Metabolomics analysis of splenectomy of Nile tilapia (Oreochromis niloticus) reveals the spleen involved in regulating liver lipids and amino acids metabolism

Abstract

The liver is essential for nutritional balance in fish, and liver damage in farmed fish often arises from factors like overfeeding, causing various health issues. Clinical observations indicate that liver diseases frequently involve spleen dysfunction, and there is evidence to suggest that the spleen has a significant impact on liver function. However, there has been no discussion on the role of the spleen in maintaining liver health in fish. To understand the role of fish spleen in liver metabolism, this study selected Nile tilapia (Oreochromis niloticus) as the experimental material and first established a tilapia splenectomy model.
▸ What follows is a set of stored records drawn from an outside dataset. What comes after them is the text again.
/-! ### Quarantine and readmission (R438, R439) -/

/-- Hold the workgroups of some cores, with what is pre-empted with them. -/
def State.holdBack (s : State) (pitch : Nat) (cores : List Nat) : State :=
  let on := s.wgs.filter fun (x : Nat × Wg) => x.2.pitch == pitch && cores.contains x.2.core
    && (x.2.phase == .resident || x.2.phase == .saved)
  let us := dedup ((on.map fun x => s.preemptSet x.1).flatten)
  us.foldl (fun (s : State) u => { s with wgs := s.wgs.modify u fun w => { w with heldBack := true } }) s
/-- The safety cores' actions on the suspect renders of a layer (R438). -/
def State.suspectRenders (s : State) (k : Nat) (l : Layer) (pitch : Nat) (suspects : List Bool) : State :=
  suspects.foldl (fun (s : State) b =>
    match s.layers.get? k with
    | none => s
    | some l' =>
      let held := if b then l'.heldB else l'.heldA
      let cores := (lCores l.words b).filter fun c => !held.contains c
      let s := s.holdBack pitch cores
      let s := cores.foldl (fun (s : State) c => s.quarantine c 0x88) s
      let wait := cores.filter fun c => !(s.core c).dead
      { s with layers := s.layers.modify k fun l =>
        { l with
          mode := 1, waitOn := l.waitOn ++ wait,
          heldA := if b then l.heldA else l.heldA ++ cores, heldB := if b then l.heldB ++ cores else l.heldB } })
    s
/-- The spare for a retired core (R438). -/
def State.spare (s : State) (pitch c : Nat) : Option Nat :=
  let masks := (s.layers.map fun x => if lSafe x.2.words then lCores x.2.words false ++ lCores x.2.words true else []).flatten
  let ok := (List.range 96).filter fun k => s.coreServes pitch k && !masks.contains k
  match ok.find? fun k => k / 48 == c / 48 with
  | some k => some k
  | none => ok.head?
/-- Where the work of a held core of a render resumes: on the core if it passed; for a retired one, on a core that
software has since named in its place, or the spare. -/
def State.resumeCore (s : State) (pitch c : Nat) (mask : List Nat) : Option Nat :=
  if !(s.core c).dead then some c
  else if mask.contains c then s.spare pitch c
  else mask.find? fun k => s.coreServes pitch k
/-- Restore the held workgroups of a core on another. One that does not fit there is placed as others are. -/
def State.resumeOn (s : State) (pitch c k : Nat) : State :=
  let on := s.wgs.filter fun (x : Nat × Wg) => x.2.pitch == pitch && x.2.core == c && x.2.heldBack && x.2.phase == .saved
  on.foldl (fun (s : State) (x : Nat × Wg) =>
    let w := x.2
    let n : Need := ⟨pitch, 1, 1, w.ngroups, w.vregs, w.scrSize, 0, false, false⟩
    let s := { s with wgs := s.wgs.modify x.1 fun w => { w with heldBack := false } }
    match s.coreFit n k with
    | some (slot, scr) => s.restoreWg x.1 k slot scr w.partner w.pslot
    | none => s) s
/-- Resume one render of a layer: the state, and whether a spare was missing. -/
def State.resumeRender (s : State) (k pitch : Nat) (b : Bool) : State × Bool :=
  match s.layers.get? k with
  | none => (s, false)
  | some l =>
    let held := if b then l.heldB else l.heldA
    let plan := held.foldl (fun (r : State × List (Nat × Nat) × Bool) c =>
      let (s, moves, lost) := r
      let mask := ((s.layers.get? k).map fun l => lCores l.words b).getD []
      match s.resumeCore pitch c mask with
      | some d =>
        let w := maskWord (dedup ((mask.filter (· ≠ c)) ++ [d]))
        (if mask.contains c then { s with layers := s.layers.modify k fun l => { l with words := l.words.set (6 + b.toNat) w } } else s,
          moves ++ [(c, d)], lost)
      | none => (s, moves, true)) (s, [], false)
    if plan.2.2 then (s, true)
    else
      let s := plan.2.1.foldl (fun (s : State) (m : Nat × Nat) => s.resumeOn pitch m.1 m.2) plan.1
      let s := { s with layers := s.layers.modify k fun l => if b then { l with heldB := [] } else { l with heldA := [] } }
      -- what was pre-empted only with the held work may go on
      let free (w : Wg) : Wg := if w.heldBack ∧ w.pitch = pitch ∧ !(s.layers.any fun x => (x.2.heldA ++ x.2.heldB).contains w.core)
        then { w with heldBack := false } else w
      ({ s with wgs := s.wgs.mapV free }, false)
/-- The resumption of a layer's renders at a frame start, once every verdict is in (R438), or MODE 2 (R439). -/
def State.resumeLayer (s : State) (k : Nat) : State :=
  match s.layers.get? k with
  | none => s
  | some l =>
    let held := l.heldA ++ l.heldB
    let pitch := l.pitch
    let saved := s.wgs.all fun x => !(x.2.heldBack && x.2.pitch == pitch && held.contains x.2.core) || x.2.phase != .resident
    if held = [] ∨ l.waitOn ≠ [] ∨ l.mode = 2 ∨ !saved then s else
    let (s, lostA) := s.resumeRender k pitch false
    let (s, lostB) := s.resumeRender k pitch true
    if lostA ∧ lostB then s
    else if lostA ∨ lostB then
      let e := s.errRec pitch
      let s := { s with errs := s.errs.set pitch { e with degraded := sat16 (e.degraded + 1) } }
      { s with layers := s.layers.modify k fun l => { l with mode := 2, only := some lostA } }
    else { s with layers := s.layers.modify k fun l => { l with mode := if lSafe l.words then 0 else 3, only := none } }

/-! ### Tiles (R422, R423, R432, R433) -/

/-- Change a tile of a layer. -/
def State.setTile (s : State) (k t : Nat) (f : TileSt → TileSt) : State :=
  { s with layers := s.layers.modify k fun l => { l with tiles := l.tiles.set t (f (l.tiles.getD t .start)) } }
/-- The pipe of a surface. -/
def State.pipeOf (s : State) (surface : Nat) : Nat := ((s.surfaces.get? surface).map fun x => x.cur.pipe).getD 0
/-- Whether the signature unit watches a render of a layer. -/
def Layer.watches (l : Layer) (b : Bool) : Bool :=
  lEnable l.words && lSafe l.words && (if l.mode = 2 then l.only == some b else l.mode != 3)
/-- SIGNATURE_POLL's work for one tile of one render: a done word that holds FRAME makes it ready (R422). -/
def State.pollTile (s : State) (k : Nat) (l : Layer) (frame : Nat) (t : Nat) (b : Bool) : State :=
  let x := l.tiles.getD t .start
  if !l.watches b ∨ (if b then x.readyB else x.readyA) then s else
  match s.fwRead (lPasid l.words) (lDone l.words b + BitVec.ofNat 64 (8 * t)) 8 with
  | .ok s bs =>
    if leNat bs = frame then s.setTile k t fun x => if b then { x with readyB := true } else { x with readyA := true } else s
  | .wait s => s
  | .fail s => s
/-- SIGNATURE_POLL (R422, R432): the pending done words of a surface's safety layers are read. -/
def execSignaturePoll (surface : Nat) (s : State) : Host.Outcome State Fault Refusal :=
  let p := s.pipeOf surface
  if (s.pipe p).tm.isNone then .fault .notEnabled else
  let on := (s.layersOn p true).filter fun (x : Nat × Layer) => x.1 / 16 == surface
  .next (on.foldl (fun (s : State) (x : Nat × Layer) =>
    (List.range (lTiles x.2.words)).foldl (fun (s : State) t =>
      [false, true].foldl (fun (s : State) b => s.pollTile x.1 x.2 (s.pipe p).frame.toNat t b) s) s) s)
/-- The pixels of a tile of a render (R432): a page that cannot be resolved or an uncorrectable read gives none. -/
def State.readTile (s : State) (w : List W64) (b : Bool) (t : Nat) : FwRes (List Byte) :=
  (List.range 64).foldl (fun (r : FwRes (List Byte)) y =>
    match r with
    | .ok s bs =>
      let ofs := (64 * (t / lTw w) + y) * lPitch w + 256 * (t % lTw w)
      (match s.fwPlaces (lPasid w) 0 (lBuf w b + BitVec.ofNat 64 ofs) 256 with
      | .ok s ps => if s.anyPoison ps then .fail (s.afterRead 96 2 [ps]) else .ok s (bs ++ ps.map fun p => s.readPlace 96 2 p)
      | .wait s => .wait s
      | .fail s => .fail s)
    | r => r) (.ok s [])
/-- A mismatch of a tile's signatures (R423, R433, R438). -/
def State.mismatch (s : State) (k t a b : Nat) : State :=
  match s.layers.get? k with
  | none => s
  | some l =>
    let p := s.pipeOf (k / 16)
    let x := s.pipe p
    let pitch := l.pitch
    let wrong (v : Nat) : Bool := match l.refs with
      | some rs => rs.getD t 0 != v
      | none => true
    let suspects := match wrong a, wrong b with
      | true, false => [false]
      | false, true => [true]
      | _, _ => [false, true]
    let code := (if suspects.contains false then 1 else 0) + if suspects.contains true then 2 else 0
    let l' := { l with mismatch := sat16 (l.mismatch + 1), lastFrame := x.frame.toNat, lastTile := t, suspect := code, sigA := a, sigB := b }
    let s := (s.setLayer k l').arm k (x.lineAt s.time)
    let first := (lCores l.words (suspects.headD false)).headD 0x7F
    let second := if suspects.length = 2 then (lCores l.words true).headD 0x7F else 0x7F
    let s := s.charge pitch 0x84 first second fun e => { e with sig := sat16 (e.sig + 1) }
    s.suspectRenders k l pitch suspects
/-- What follows a signature of a tile: the comparison with the other render's (R422), or in MODE 2 with the reference
(R439). -/
def State.compareTile (s : State) (k t : Nat) : State :=
  match s.layers.get? k with
  | none => s
  | some l =>
    let x := l.tiles.getD t .start
    let pipe := s.pipe (s.pipeOf (k / 16))
    if l.mode = 2 then
      let v := if l.only = some true then x.sigB else x.sigA
      match v, l.refs with
      | some v, some rs => if rs.getD t 0 ≠ v then s.arm k (pipe.lineAt s.time) else s
      | _, _ => s
    else match x.sigA, x.sigB with
      | some a, some b =>
        let s := if a ≠ b then s.mismatch k t a b
          else if (List.range (lTiles l.words)).all fun t => (l.tiles.getD t .start).matched then
            s.setLayer k { l with checked := pipe.frame.toNat }
          else s
        s.layerRec k
      | _, _ => s
/-- TILE_SIGNATURE_DONE (R422, R432): the signature of a ready tile of a render is computed and compared. `tile` is
256 · layer + tile number. -/
def execTileSignatureDone (surface tile : Nat) (s : State) : Host.Outcome State Fault Refusal :=
  let k := 16 * surface + tile / 256
  let t := tile % 256
  match s.layers.get? k with
  | none => .fault .notEnabled
  | some l =>
    let x := l.tiles.getD t .start
    let todo (b : Bool) : Bool := l.watches b && (if b then x.readyB && !x.deadB && x.sigB.isNone else x.readyA && !x.deadA && x.sigA.isNone)
    if !(todo false || todo true) then .fault .notEnabled
    else
      let b := !todo false
      match s.readTile l.words b t with
      | .ok s px =>
        let v := tileSig px
        .next ((s.setTile k t fun x => if b then { x with sigB := some v } else { x with sigA := some v }).compareTile k t)
      | .wait s => .next s
      | .fail s => .next (s.setTile k t fun x => if b then { x with deadB := true } else { x with deadA := true })
/-- A tile row's deadline for one layer: tiles without a matching pair are late and arm substitution from a line on
(R433). -/
def State.rowDeadline (s : State) (k : Nat) (l : Layer) (row line : Nat) : State :=
  let bad := ((List.range (lTw l.words)).map fun j => row * lTw l.words + j).filter fun t =>
    let x := l.tiles.getD t .start
    !x.matched && !x.late
  if bad = [] then s
  else
    let s := bad.foldl (fun (s : State) t => s.setTile k t fun x => { x with late := true }) s
    let s := { s with layers := s.layers.modify k fun l => { l with late := sat16 (l.late + bad.length) } }
    (s.arm k line).layerRec k
/-- TILE_DEADLINE (R433): the deadline of tile row `row` of the layers of a pipe, where it has come. -/
def execTileDeadline (pipe row : Nat) (s : State) : Host.Outcome State Fault Refusal :=
  let x := s.pipe pipe
  let due := (s.layersOn pipe true).filter fun (y : Nat × Layer) =>
    (y.2.mode == 0 || y.2.mode == 1) && lSafe y.2.words && decide (64 * row < lH y.2.words)
      && x.reached (lY y.2.words + 64 * row - 64) s.time
  let s' := due.foldl (fun (s : State) (y : Nat × Layer) => s.rowDeadline y.1 y.2 row (lY y.2.words + 64 * row - 64)) s
  if s'.layers = s.layers then .fault .notEnabled else .next s'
Various biochemical parameters of the liver and serum were measured, and the liver metabolism characteristics of the splenectomy group (SP group) and the sham operation group (SO group) were analyzed using metabolomics. After splenectomy, biochemical parameters of the liver and serum showed abnormalities, including significant increases in total cholesterol (T-CHO) and serum total bile acid (TBA) levels, alongside a significant decrease in liver TBA levels, suggesting impaired metabolic function and cholesterol deposition in the liver. Metabolomics analysis showed that metabolites such as lipids, lipid-like molecules, and organic acids and derivatives were differentially regulated between the SO and SP group. KEGG analysis showed that differential metabolites were enriched in lipid metabolism and amino acid metabolism. The metabolic pathway analysis of differential metabolites showed that after splenectomy, the low-activity urea cycle in the liver may accelerate lipid synthesis, while low concentrations of aromatic amino acids and taurine may inhibit lipid catabolism. These results indicate that after splenectomy, the liver metabolic capacity is impaired, which causes abnormal lipid metabolism by interfering with amino acid metabolism, making splenectomy tilapia liver at risk of liver disease, including cholesterol deposition, hepatic steatosis and nonalcoholic fatty liver disease (NAFLD). Our results show that the spleen is involved in regulating liver lipid and amino acid metabolism, and the spleen may interfere with lipid metabolism by regulating liver amino acid metabolism. Our data can provide support for further research on liver and spleen functions and the immune-nutrient metabolism mechanisms in fish, as well as new ideas for healthy fish farming.